I do agree in principle, that to build a save-house for the family (nation), one where proper family values will be instilled, where love and trying times will be shared – one have to give focused attention to where you build your little house or shack and to ensure that it is done on stable ground where storms, flooding, wild fires or neighbourhood crime will not decimate such noble vision and where your neighbours appreciate more or less the same value system.

South Africans needs to first clean house and sort out our value system before family growth (economic improvement) can be realised. The well initiated rainbow nation have become at odds with itself and its so- called leaders of straw. The urge for financial gain at all cost, resultant misappropriation and plain looting, the insatiable socialistic grant give-away’s promoting capable people to sit at home, the very small tax base having to care for the masses, the real lack of proper services on all levels of society and the inability to maintain, improve or to create substance have clearly become this countries Achilles Hill.
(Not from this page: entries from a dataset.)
/-- Every node known, this one first. -/
def fabNodes (d : Device) : List DbNode := ownNode d :: d.fab.db

/-- Whether x's parts list y with its current epoch. -/
def listsNode (x y : DbNode) : Bool := x.nb.any (fun e => decide (e.2 = (y.uid, y.epoch)))

/-- Whether the link between two nodes is counted (R357). -/
def counted (x y : DbNode) : Bool := listsNode x y && listsNode y x

/-- The hop counts from a set of nodes at distance `k` and below over counted links. -/
def spread (ns : List DbNode) : Nat → Nat → List (DbNode × Nat) → List (DbNode × Nat)
  | 0, _, acc => acc
  | f + 1, k, acc =>
    let new := ns.filter (fun y =>
      acc.all (fun e => decide (e.1.uid ≠ y.uid)) && acc.any (fun e => decide (e.2 = k) && counted e.1 y))
    if new = [] then acc else spread ns f (k + 1) (acc ++ new.map (fun y => (y, k + 1)))

/-- Hop counts from a node to every connected node. -/
def hopsFrom (d : Device) (x : DbNode) : List (DbNode × Nat) := spread (fabNodes d) (fabNodes d).length 0 [(x, 0)]

/-- The reachable nodes with their hop counts (R357). -/
def reachable (d : Device) : List (DbNode × Nat) := (hopsFrom d (ownNode d)).filter (fun e => decide (e.2 ≤ 16))

/-- The next hop toward a reachable node and its hop count (R357): the lowest FULL link on a shortest path. -/
def routeTo (d : Device) (y : DbNode) : Option (Fin 8 × Nat) :=
  let hs := hopsFrom d y
  match hs.find? (fun e => decide (e.1.uid = ownUid d)) with
  | none => none
  | some (_, h) =>
    if 16 < h then none
    else if h = 0 then some (0, 0)
    else
      ((List.finRange 8).find? (fun n =>
        adjFull d n && hs.any (fun e =>
          decide (some e.1.uid = (adj d n).uid) && decide (e.1.epoch = (adj d n).recEpoch) && decide (e.2 + 1 = h)
            && counted (ownNode d) e.1))).map (fun n => (n, h))

/-- The node that holds an address: among several the lowest UID. -/
def addrNode (d : Device) (a : Nat) : Option DbNode :=
  ((fabNodes d).filter (fun x => decide (a ≠ 0x3FF) && (x.p0.map (·.addr)) == some a)).foldl (fun b x =>
    match b with
    | none => some x
    | some y => if x.uid < y.uid then some x else some y) none

/-- The route toward an address. -/
def routeAddr (d : Device) (a : Nat) : Option (Fin 8 × Nat) := (addrNode d a).bind (routeTo d)

/-- A routed cell goes on toward its destination, or is dropped (R347). -/
def routeCell (d : Device) (c : LyCell) : Device :=
  match routeAddr d c.dst with
  | none => cellBad d
  | some (n, _) => sendCell d n c

/-- The database changes (R355, R356). -/
def dbTouch (d : Device) : Device := { d with fab := { d.fab with dbAt := d.fab.frame, quiet := false } }

/-! ### Runs (R361 to R364) -/

/-- A slot map entry as it will be at the next kickoff: transmit entries at s, receive entries at 4096 + s (R341). -/
def mapPut (d : Device) (n : Fin 8) (k v : Nat) : Device :=
  let x := lk d n
  setLk d n { x with mapNext := sparsePut natZero x.mapNext k v }

/-- `count` consecutive entries written. -/
def mapRun (d : Device) (n : Fin 8) (k count : Nat) (f : Nat → Nat) : Device :=
  (List.range count).foldl (fun d i => mapPut d n (k + i) (f i)) d

/-- What an unlisted run reads as: IDLE. -/
def runIdle (_ : Nat) : OwnRun := ⟨0, 0, 0, 0, 0, 0, 0, 0, 0⟩

/-- A run of this node. -/
def ownRun (d : Device) (r : Nat) : OwnRun := sparseGet runIdle d.fab.runs r

/-- A run replaced. -/
def putRun (d : Device) (r : Nat) (x : OwnRun) : Device :=
  { d with fab := { d.fab with runs := sparsePut runIdle d.fab.runs r x } }

/-- Whether a run holds slots. -/
def runHolds (x : OwnRun) : Bool := decide (x.st = 1 ∨ x.st = 2)

/-- The slots reserved on a link: first slot and length. -/
def reserved (d : Device) (n : Fin 8) : List (Nat × Nat) :=
  (d.fab.runs.filter (fun e => runHolds e.2 && decide (e.2.link = n.val))).map (fun e => (e.2.slot, e.2.count)) ++
  d.fab.recs.filterMap (fun r =>
    match r.out with
    | some (l, s) => if l = n.val then some (s, r.count) else none
    | none => none)

/-- The lowest block of `count` free slots of a link (R361, R362). -/
def freeBlock (d : Device) (n : Fin 8) (count : Nat) : Option Nat :=
  (List.range (linkSlots d n)).find? (fun s =>
    decide (s + count ≤ linkSlots d n) &&
      (reserved d n).all (fun b => decide (b.1 + b.2 ≤ s) || decide (s + count ≤ b.1)))

/-- The entries of a run of this node are released. -/
def releaseOwn (d : Device) (x : OwnRun) : Device := if runHolds x then mapRun d (lkNo x.link) x.slot x.count (fun _ => 0) else d

/-- A run becomes FAILED (R364). -/
def runFail (d : Device) (r reason hop : Nat) : Device :=
  let x := ownRun d r
  raiseEv (putRun (releaseOwn d x) r { x with st := 3, reason := reason, hops := hop }) 0x1A1

/-- RUN_TEAR of a run of this node, sent on its first link. -/
def sendTear (d : Device) (r reason : Nat) : Device :=
  let x := ownRun d r
  sendCell d (lkNo x.link) (mkCell d 8 x.dst 0 ([r, reason] ++ leBytes (ownAddr d) 2 ++ leBytes (ownEpoch d) 2))

/-- A run record is released (R364). -/
def releaseRec (d : Device) (r : RunRec) : Device :=
  let d := { d with fab := { d.fab with recs := d.fab.recs.filter (fun e => decide (e ≠ r)) } }
  match r.out with
  | some (l, s) => mapRun d (lkNo l) s r.count (fun _ => 0)
  | none => mapRun d (lkNo r.inLink) (4096 + r.inSlot) r.count (fun _ => 0)

/-- Records that a condition names are released. -/
def releaseRecs (d : Device) (p : RunRec → Bool) : Device := (d.fab.recs.filter p).foldl releaseRec d

/-- RUN_NAK of a record, sent upstream. -/
def recNak (d : Device) (r : RunRec) (reason : Nat) : Device :=
  sendCell d (lkNo r.inLink) (mkCell d 7 r.orig 0 [r.run, reason, r.hops])

/-- RUN_TEAR of a record, sent downstream. -/
def recTear (d : Device) (r : RunRec) (reason : Nat) : Device :=
  match r.out with
  | none => d
  | some (l, _) => sendCell d (lkNo l) (mkCell d 8 r.dst 0 ([r.run, reason] ++ leBytes r.orig 2 ++ leBytes r.epoch 2))

/-- The runs of this node that a condition names become FAILED; with `tear` a RUN_TEAR is sent first. -/
def failRuns (d : Device) (p : OwnRun → Bool) (reason : Nat) (tear : Bool) : Device :=
  ((d.fab.runs.filter (fun e => runHolds e.2 && p e.2)).map (·.1)).foldl (fun d r =>
    runFail (if tear then sendTear d r reason else d) r reason 0) d

/-- Runs through a dropped adjacency (R364): reason LINKDOWN. -/
def runsOnDrop (d : Device) (n : Fin 8) : Device :=
  let d := failRuns d (fun x => decide (x.link = n.val)) 5 false
  let d := (d.fab.recs.filter (fun r => decide (r.out.map (·.1) = some n.val))).foldl (fun d r => releaseRec (recNak d r 5) r) d
  (d.fab.recs.filter (fun r => decide (r.inLink = n.val))).foldl (fun d r => releaseRec (recTear d r 5) r) d

/-- A newer epoch or a tombstone is learned for the node that holds an address (R364): reason STALE. -/
def nodeGone (d : Device) (addr epoch : Nat) : Device :=
  if addr = 0x3FF then d
  else
    let d := releaseRecs d (fun r => decide (r.orig = addr) && !newer r.epoch epoch)
    failRuns d (fun x => decide (x.dst = addr)) 6 true

/-! ### Status (R356, R357, R367) -/

/-- Whether this node is the confirmed Captain. -/
def isCapt (d : Device) : Bool := decide (d.fab.capt.map (·.1) = some (ownUid d))

/-- FAB_STAT.STATE (R356). -/
def fabState (d : Device) : Nat :=
  if ¬ anyFull d then 0 else if ¬ d.fab.quiet then 1
  else if d.fab.capt = none then 2 else if ownAddr d = 0x3FF then 3 else 4

/-- The FULL link with the best time (R367). -/
def bestTup (d : Device) : Option Nat :=
  ((List.finRange 8).filter (fun n =>
    adjFull d n && decide ((adj d n).tdist < 0xFF) && ((adj d n).tlock || (adj d n).capt))).foldl (fun b n =>
      match b with
      | none => some n.val
      | some m => if (adj d n).tdist < (adj d (lkNo m)).tdist then some n.val else some m) none

/-- The time link replaced. -/
def setTup (d : Device) (t : Option Nat) : Device :=
  let d := { d with fab := { d.fab with tup := t } }
  (List.finRange 8).foldl (fun d n => setB d (F.LINK_STAT.TUP n.val) (decide (t = some n.val))) d

/-- The time link is chosen where R367 lets the node choose. -/
def tupCheck (d : Device) : Device :=
  if isCapt d then setTup d none
  else
    match d.fab.tup with
    | none => setTup d (bestTup d)
    | some n => if adjFull d (lkNo n) ∧ (adj d (lkNo n)).tdist < 0xFF then d else setTup d (bestTup d)

/-- TDIST (R367). -/
def tdist (d : Device) : Nat :=
  if isCapt d then 0
  else
    match d.fab.tup with
    | none => 0xFF
    | some n => Nat.min 0xFF ((adj d (lkNo n)).tdist + 1)

/-- The reference hardware keeps with TFOLLOW (R368). -/
def followRef (d : Device) : Device :=
  if getB d (F.S_FAB.NODE.TFOLLOW 0xFF) then
    let sel := if isCapt d then getF d (F.S_FAB.NODE.CREF 0xFF) else 4
    if getF d F.TIME_CTL.REFSEL = sel then d else setRefsel d sel
  else d

/-- The fabric domain: that of the enabled links (R337). -/
def fabDom (d : Device) : Option (Fin 4) :=
  ((List.finRange 8).find? (fun n => decide (n.val < linkCount d) && decide (linkField d n.val 0x40 0 1 = 1))).map (fun n =>
    dom (linkField d n.val 0x40 4 2))

/-- The channels of this node's runs and of the runs it receives, by rate domain (R228, R231). -/
def fabChannels (d : Device) : Device :=
  let k := 1 + ((fabDom d).map (·.val)).getD 0
  let tx := d.fab.runs.foldl (fun m e => if runHolds e.2 then sparseFill natZero (fun _ => k) e.2.ochan e.2.count m else m) []
  let rx := d.fab.recs.foldl (fun m r =>
    if r.out = none then sparseFill natZero (fun _ => k) r.dchan r.count m else m) []
  { d with fabTx := tx, fabRx := rx }

/-- The nodes that have become unreachable since, and those reachable again (R352). -/
def markLost (d : Device) : Device :=
  let rs := reachable d
  { d with fab := { d.fab with db := d.fab.db.map (fun x =>
      if rs.any (fun e => decide (e.1.uid = x.uid)) then { x with lost := none }
      else { x with lost := some (x.lost.getD d.fab.frame) }) } }

/-- PART 0 is flooded when a field of it changes (R355). -/
def flood0 (d : Device) : Device :=
  let p := ownPart0 d
  if d.fab.lastP0 = some p then d
  else dbTouch (originate { d with fab := { d.fab with lastP0 := some p } } 2 0x3FF (part0Bytes d p))

/-- FAB_STAT, FAB_CAPTUID, FAB_NODES and FAB_TRANSIT follow the node's state. -/
def fabStatus (d : Device) : Device :=
  let st := fabState d
  let d := if getF d F.FAB_STAT.STATE = st then d else raiseEv (setF d F.FAB_STAT.STATE st) 0x19D
  let rs := reachable d
  let d := setB d F.FAB_STAT.DIAMERR (decide (rs.length < (hopsFrom d (ownNode d)).length))
  let d := setF (setF d F.FAB_NODES.NODES rs.length) F.FAB_NODES.DIAM (rs.foldl (fun m e => Nat.max m e.2) 0)
  let d := setF (setB d F.FAB_STAT.CAPT (isCapt d)) F.FAB_CAPTUID.UID ((d.fab.capt.map (·.1)).getD 0)
  setF (setF d F.FAB_STAT.TDIST (tdist d)) F.FAB_TRANSIT.RECORDS d.fab.recs.length

/-- What follows every change of the node. -/
def fabRefresh (d : Device) : Device := fabStatus (followRef (tupCheck (fabChannels (markLost (flood0 d)))))

/-! ### Epochs, joins and adjacencies (R350, R353, R354) -/

/-- A dropped adjacency: the exchange starts again. -/
def droppedAdj (a : Adj) : Adj := { a with full := false, recEpoch := 0, seen := false, last := 0, req := 0, tdist := 0xFF, tlock := false, capt := false }

/-- The node has just lost its last FULL adjacency (R350). -/
def noteAlone (d : Device) : Device :=
  if anyFull d then d else { d with fab := { d.fab with aloneAt := d.fab.frame, rejoined := !d.fab.held } }

/-- An adjacency drops to HELLO (R354, R355, R364). -/
def adjDrop (d : Device) (n : Fin 8) : Device :=
  if adjFull d n then
    let d := runsOnDrop (setAdj d n (droppedAdj (adj d n))) n
    noteAlone (dbTouch (originate d 2 0x3FF (partBytes d n)))
  else d

/-- A join (R350): the epoch takes a value, adjacencies drop, records are released, own runs fail, the address is
cleared and the outputs are gated. One that drops adjacencies begins a period without any. -/
def joinAt (d : Device) (epoch : Nat) : Device :=
  let d := failRuns d (fun _ => true) 6 false
  let d := releaseRecs d (fun _ => true)
  let had := anyFull d
  let d := { d with fab := { d.fab with adj := Vector.ofFn (fun n => droppedAdj d.fab.adj[n]) } }
  let d := if had then noteAlone d else d
  let d := dbTouch (setF (setF d F.FAB_EPOCH.EPOCH epoch) F.FAB_STAT.ADDR 0x3FF)
  let d := if getB d (F.S_FAB.NODE.GATE 0xFF) then setB d F.FAB_STAT.GATED true else d
  fabRefresh (raiseEv (incF d F.FAB_EPOCH.REJOINS) 0x1A0)

/-- The next epoch (R350): 0 is never used. -/
def nextEpoch (e : Nat) : Nat := if (e + 1) % 2 ^ 16 = 0 then 1 else (e + 1) % 2 ^ 16

/-- A join that increments the epoch. -/
def join (d : Device) : Device := joinAt d (nextEpoch (ownEpoch d))

/-- The HELLO this node sends on a link (R346, R353). -/
def mkHello (d : Device) (n : Fin 8) : LyCell :=
  let a := adj d n
  mkCell d 1 0x3FE 0 (leBytes (ownUid d) 8 ++ [getF d (F.S_FAB.NODE.PRIO 0xFF), n.val, a.seen.toNat + 2 * (isCapt d).toNat, 0]
    ++ leBytes a.last 2 ++ leBytes a.req 2)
The author fails to address another societal behaviour issue: Why does someone who earns a domestic worker income have four children.

And loved every one of them!

No doubt. But there is a strong correlation between the number of children you have and your economic circumstance.

Simple, to get 4 times the child grants that keeps the cANCer in power.

That question should not be asked, any way but the answer is…”IT IS NONE OF YOUR BUSINESS”.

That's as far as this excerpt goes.